(Required work): Retype exactly the lines below, beginning with the first and ending with the line where "s.ended := rfl" appears.

(Given records):
*** Begin section ***

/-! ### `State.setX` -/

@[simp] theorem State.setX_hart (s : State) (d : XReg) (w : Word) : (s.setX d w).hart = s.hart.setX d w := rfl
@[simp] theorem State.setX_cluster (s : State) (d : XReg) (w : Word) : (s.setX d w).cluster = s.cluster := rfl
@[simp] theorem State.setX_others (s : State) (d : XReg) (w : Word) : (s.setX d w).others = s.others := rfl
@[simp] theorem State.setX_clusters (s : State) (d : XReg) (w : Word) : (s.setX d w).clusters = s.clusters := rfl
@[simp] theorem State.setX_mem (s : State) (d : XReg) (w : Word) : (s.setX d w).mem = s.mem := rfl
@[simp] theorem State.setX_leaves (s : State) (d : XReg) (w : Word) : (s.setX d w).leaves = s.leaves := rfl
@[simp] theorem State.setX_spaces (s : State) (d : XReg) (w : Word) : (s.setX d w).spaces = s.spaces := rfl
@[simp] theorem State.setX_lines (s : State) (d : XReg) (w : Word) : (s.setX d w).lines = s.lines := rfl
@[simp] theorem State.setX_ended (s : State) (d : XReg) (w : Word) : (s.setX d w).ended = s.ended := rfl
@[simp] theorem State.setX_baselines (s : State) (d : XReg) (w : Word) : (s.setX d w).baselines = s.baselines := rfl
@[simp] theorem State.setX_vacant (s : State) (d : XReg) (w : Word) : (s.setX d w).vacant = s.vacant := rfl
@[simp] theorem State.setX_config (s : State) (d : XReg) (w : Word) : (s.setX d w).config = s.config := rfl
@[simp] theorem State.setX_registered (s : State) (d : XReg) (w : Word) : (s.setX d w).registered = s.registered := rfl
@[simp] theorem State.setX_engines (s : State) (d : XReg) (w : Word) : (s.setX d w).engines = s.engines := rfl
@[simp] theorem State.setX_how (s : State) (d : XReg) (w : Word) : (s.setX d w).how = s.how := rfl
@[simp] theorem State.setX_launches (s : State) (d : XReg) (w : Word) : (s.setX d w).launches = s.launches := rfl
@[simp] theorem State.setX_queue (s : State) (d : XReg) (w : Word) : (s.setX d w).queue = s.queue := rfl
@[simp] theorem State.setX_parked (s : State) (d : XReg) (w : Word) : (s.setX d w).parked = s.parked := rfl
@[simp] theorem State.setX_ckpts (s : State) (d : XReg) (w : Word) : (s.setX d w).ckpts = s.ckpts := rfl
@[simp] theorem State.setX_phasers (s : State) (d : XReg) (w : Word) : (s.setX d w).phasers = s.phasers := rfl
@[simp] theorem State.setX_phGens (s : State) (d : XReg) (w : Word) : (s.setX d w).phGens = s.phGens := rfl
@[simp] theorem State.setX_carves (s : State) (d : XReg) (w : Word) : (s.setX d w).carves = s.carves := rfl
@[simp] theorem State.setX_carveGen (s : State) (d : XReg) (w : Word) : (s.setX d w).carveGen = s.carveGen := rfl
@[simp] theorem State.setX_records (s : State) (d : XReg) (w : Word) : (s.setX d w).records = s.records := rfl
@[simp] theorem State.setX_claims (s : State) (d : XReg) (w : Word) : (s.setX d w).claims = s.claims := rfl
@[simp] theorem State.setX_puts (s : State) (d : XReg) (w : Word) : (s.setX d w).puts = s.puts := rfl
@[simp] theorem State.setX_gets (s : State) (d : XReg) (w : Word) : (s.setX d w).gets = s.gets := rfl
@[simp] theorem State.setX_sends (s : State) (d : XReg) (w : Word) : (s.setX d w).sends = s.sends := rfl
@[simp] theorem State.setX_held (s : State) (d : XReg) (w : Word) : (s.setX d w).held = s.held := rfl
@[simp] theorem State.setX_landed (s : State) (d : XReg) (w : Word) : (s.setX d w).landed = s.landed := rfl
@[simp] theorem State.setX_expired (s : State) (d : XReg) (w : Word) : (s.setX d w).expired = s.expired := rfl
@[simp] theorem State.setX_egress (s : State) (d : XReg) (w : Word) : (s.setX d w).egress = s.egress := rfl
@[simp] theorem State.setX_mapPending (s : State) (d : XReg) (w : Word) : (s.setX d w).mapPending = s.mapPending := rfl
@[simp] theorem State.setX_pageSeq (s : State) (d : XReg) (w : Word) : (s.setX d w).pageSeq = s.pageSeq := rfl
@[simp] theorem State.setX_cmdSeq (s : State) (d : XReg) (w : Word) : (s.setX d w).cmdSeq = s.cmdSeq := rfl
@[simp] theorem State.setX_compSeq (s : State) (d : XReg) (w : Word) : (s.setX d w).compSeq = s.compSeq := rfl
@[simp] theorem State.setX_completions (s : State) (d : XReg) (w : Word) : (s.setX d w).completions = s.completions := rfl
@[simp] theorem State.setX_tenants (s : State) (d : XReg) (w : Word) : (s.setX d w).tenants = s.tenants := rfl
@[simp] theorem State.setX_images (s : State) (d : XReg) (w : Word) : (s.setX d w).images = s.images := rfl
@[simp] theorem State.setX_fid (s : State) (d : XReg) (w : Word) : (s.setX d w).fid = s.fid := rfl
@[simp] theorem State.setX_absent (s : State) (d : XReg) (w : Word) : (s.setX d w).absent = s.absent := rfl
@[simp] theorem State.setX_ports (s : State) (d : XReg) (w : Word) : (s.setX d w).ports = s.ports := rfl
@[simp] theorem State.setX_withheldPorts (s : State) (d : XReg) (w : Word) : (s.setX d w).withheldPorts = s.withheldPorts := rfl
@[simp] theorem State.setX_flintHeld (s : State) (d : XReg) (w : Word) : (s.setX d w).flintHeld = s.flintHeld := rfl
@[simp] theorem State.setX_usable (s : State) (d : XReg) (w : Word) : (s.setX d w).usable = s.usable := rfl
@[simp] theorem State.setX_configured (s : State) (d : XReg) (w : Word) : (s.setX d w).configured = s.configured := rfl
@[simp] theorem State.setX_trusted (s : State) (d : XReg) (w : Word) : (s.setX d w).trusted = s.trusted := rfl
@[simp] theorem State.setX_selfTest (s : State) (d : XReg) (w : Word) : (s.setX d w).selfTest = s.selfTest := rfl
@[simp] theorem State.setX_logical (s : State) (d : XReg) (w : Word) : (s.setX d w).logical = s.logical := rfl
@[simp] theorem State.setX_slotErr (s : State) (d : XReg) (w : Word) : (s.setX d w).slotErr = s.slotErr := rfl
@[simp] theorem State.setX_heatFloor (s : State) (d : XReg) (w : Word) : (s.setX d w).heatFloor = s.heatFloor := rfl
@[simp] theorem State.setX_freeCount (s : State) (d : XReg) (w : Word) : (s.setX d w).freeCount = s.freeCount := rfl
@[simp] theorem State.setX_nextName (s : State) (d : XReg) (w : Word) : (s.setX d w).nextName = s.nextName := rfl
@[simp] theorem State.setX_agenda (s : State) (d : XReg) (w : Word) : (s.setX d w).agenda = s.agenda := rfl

*** End section ***

(Written solution):
/-! ### `State.setX` -/

@[simp] theorem State.setX_hart (s : State) (d : XReg) (w : Word) : (s.setX d w).hart = s.hart.setX d w := rfl
@[simp] theorem State.setX_cluster (s : State) (d : XReg) (w : Word) : (s.setX d w).cluster = s.cluster := rfl
@[simp] theorem State.setX_others (s : State) (d : XReg) (w : Word) : (s.setX d w).others = s.others := rfl
@[simp] theorem State.setX_clusters (s : State) (d : XReg) (w : Word) : (s.setX d w).clusters = s.clusters := rfl
@[simp] theorem State.setX_mem (s : State) (d : XReg) (w : Word) : (s.setX d w).mem = s.mem := rfl
@[simp] theorem State.setX_leaves (s : State) (d : XReg) (w : Word) : (s.setX d w).leaves = s.leaves := rfl
@[simp] theorem State.setX_spaces (s : State) (d : XReg) (w : Word) : (s.setX d w).spaces = s.spaces := rfl
@[simp] theorem State.setX_lines (s : State) (d : XReg) (w : Word) : (s.setX d w).lines = s.lines := rfl
@[simp] theorem State.setX_ended (s : State) (d : XReg) (w : Word) : (s.setX d w).ended = s.ended := rfl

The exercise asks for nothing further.